There are several key differences between micropool’s behavior and rayon, for instance:

  1. The outer call to join occurs on an external thread. With rayon, this call would simply block and the main thread would wait for pool threads to finish both halves of join. With micropool, the external thread helps.
  2. Because the calling thread always helps complete its work, progress on a synchronous task never stalls. In contrast, if the rayon thread pool is saturated with tasks, the call to join might be long and unpredictable - the rayon workers would need to finish their current tasks first, even if those tasks are unrelated.
  3. When the external thread finishes its work, and is blocking on the result of join, there is other work available: the background_task. In this case, completion of background_task is not required for join to return. As such, the external thread will never run it. In contrast, if a rayon thread is blocked, it may run unrelated work in the meantime, so it may take a long/unpredictable amount of time before control flow returns from the join.
  4. Worker threads will always help with synchronous work (like join) before processing asynchronous tasks created via spawn.

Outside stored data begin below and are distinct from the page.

/-- Settles O12: `Retires.branch` for BR and DJNZ. -/
theorem flowInstructions : Obligations.FlowInstructions := by
  unfold Obligations.FlowInstructions
  intro s r c hb
  refine ⟨fun h hrsv => ⟨_, rfl, ?_⟩, fun h hrsv hmode ht => ?_, fun h hrsv ht => ?_⟩
  · have h1 : opWords c.w = 1 := by simp [opWords, h.2]
    refine Retires.onlyRing (h.retires_of_rsv (by decide) hrsv h1 rfl rfl rfl rfl hb) id
      (fun x _ => (x.noGal.modRing_id r).symm) ?_
    simp only [id, RingSt.packetDone_paid, h1]
    rfl
  · have h1 : opWords c.w = 1 := by simp [opWords, h.2]
    have hret : Retires s r 0x01 semBr c := h.retires_of_rsv (by decide) hrsv h1 (decide_eq_false hmode) rfl
      (by simp [semBr, h.ring_eq, ht, when']) (by simp [semBr, h.ring_eq, ht]) hb
    obtain ⟨hyes, hno⟩ := hret.branch id (brTaken c s) (fld c.w 0 8) h1 rfl (fun x hx => by
      have hp : brTaken c x = brTaken c s := by
        have hring : x.ring r = (s.ring r).paid (kept s r) 1 1 := by
          have hring := congrArg (fun y => State.ring y r) hx
          rwa [State.ring_modRing] at hring
        simp only [brTaken, h.ring_eq, hring]
        rfl
      simp only [semBr, hp, h.ring_eq]
      cases brTaken c s
      · exact (x.noGal.modRing_id r).symm
      · rfl) (fun _ _ _ _ => rfl)
    have hiff := brTaken_iff (s := s) hmode
    rw [h.ring_eq] at hiff
    exact ⟨_, rfl, fun htk => hyes (hiff.mpr htk), fun htk => hno (Bool.eq_false_iff.mpr (mt hiff.mp htk))⟩
  · have h1 : opWords c.w = 1 := by simp [opWords, h.2]
    have hret : Retires s r 0x02 semDjnz c := h.retires_of_rsv (by decide) hrsv h1 rfl rfl
      (by simp [semDjnz, h.ring_eq, ht, when']) (by simp [semDjnz, h.ring_eq, ht]) hb
    obtain ⟨hyes, hno⟩ := hret.branch
      (fun q => { q with g := upd q.g (Fin.ofNat 16 (fld c.w 20 4)) (fun _ => gOf s r (fld c.w 20 4) - 1) })
      (gOf s r (fld c.w 20 4) - 1 != 0) (fld c.w 0 8) h1 rfl (fun x hx => by
        simp only [semDjnz, OpCtx.dst, h.ring_eq, h.reg_fld]
        rw [State.setReg_of_lt _ _ _ (fld_lt c.w 20 4)]
        cases gOf s r (fld c.w 20 4) - 1 != 0
        · rfl
        · exact congrArg State.noGal (x.modRing_modRing r _ _)) (fun _ _ _ _ => rfl)
    exact ⟨_, rfl, fun hv => hyes (bne_iff_ne.mpr hv), fun hv => hno (bne_eq_false_iff_eq.mpr hv)⟩

/-! ### System reads -/

theorem State.bn_word_high (s : State) : w32 (s.bn / 2 ^ 32) = (s.bell.bellno >>> 32).setWidth 32 := by
  apply BitVec.eq_of_toNat_eq
  rw [w32, BitVec.toNat_ofNat, BitVec.toNat_setWidth, BitVec.toNat_ushiftRight, Nat.shiftRight_eq_div_pow, State.bn]
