-- ==== Sys2Proof/Word.lean ====
section
/-! DEFINITION. The word types of the ports and of the encodings, and the content of a register. -/

namespace Sys2Proof

/-- One byte of a serialised field element (20_memory.md R58). -/
abbrev Byte := BitVec 8

/-- A control word, format CW16 (30_encoding.md R86). -/
abbrev CtlWord := BitVec 16

/-- A host command code, format CMD2 (30_encoding.md R92). -/
abbrev CmdCode := BitVec 2

/-- One lane of the IN or OUT port (10_state.md R30). -/
abbrev Lane := BitVec 256

/-- One S or K register: a field element, or `none` for the spec's no value ⊥ (10_state.md R22). -/
abbrev Reg := Option Nat

end Sys2Proof
end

This natural separation of foreground and background work ensures that the most important foreground tasks - like per-frame rendering or physics in a agame engine - happen first.
  5. According to Dennis Gustafsson, workers that spin while waiting for new tasks sometimes perform better than workers that sleep. When many short tasks are scheduled, the overhead of operating system calls for sleeping can outweight the wasted compute. micropool compensates for this by spinning threads before they sleep.

Modules§

iter
Iterator adaptors to define parallel pipelines more conveniently.

Structs§

OwnedTask
A task whose result is exclusively owned by the caller.
SharedTask
A clonable task whose result can be shared by reference.
ThreadPool
Represents a user-created thread pool.
ThreadPoolBuilder
Determines how a thread pool will behave.

Functions§

join
Takes two closures and potentially runs them in parallel. It returns a pair of the results from those closures.
num_threads
The total number of worker threads in the current pool.
spawn_owned
Spawns an asynchronous task on the current thread pool. The returned handle can be used to obtain the result.
spawn_shared
Spawns a shared asynchronous task on the current thread pool. The returned handle can be used to obtain the result.
split_by
Execute paralight iterators by batching elements. Every iterator will be broken up into chunks separate work units, which may be processed in parallel.
split_by_threads
Execute paralight iterators by batching elements. Every iterator will be broken up into N separate work units, where N is the number of pool threads. Each unit may be processed in parallel.
split_per
Execute paralight iterators by batching elements. Each group of chunk_size elements may be processed by a single thread.
split_per_item
Execute paralight iterators with maximal parallelism. Every iterator item may be processed on a separate thread.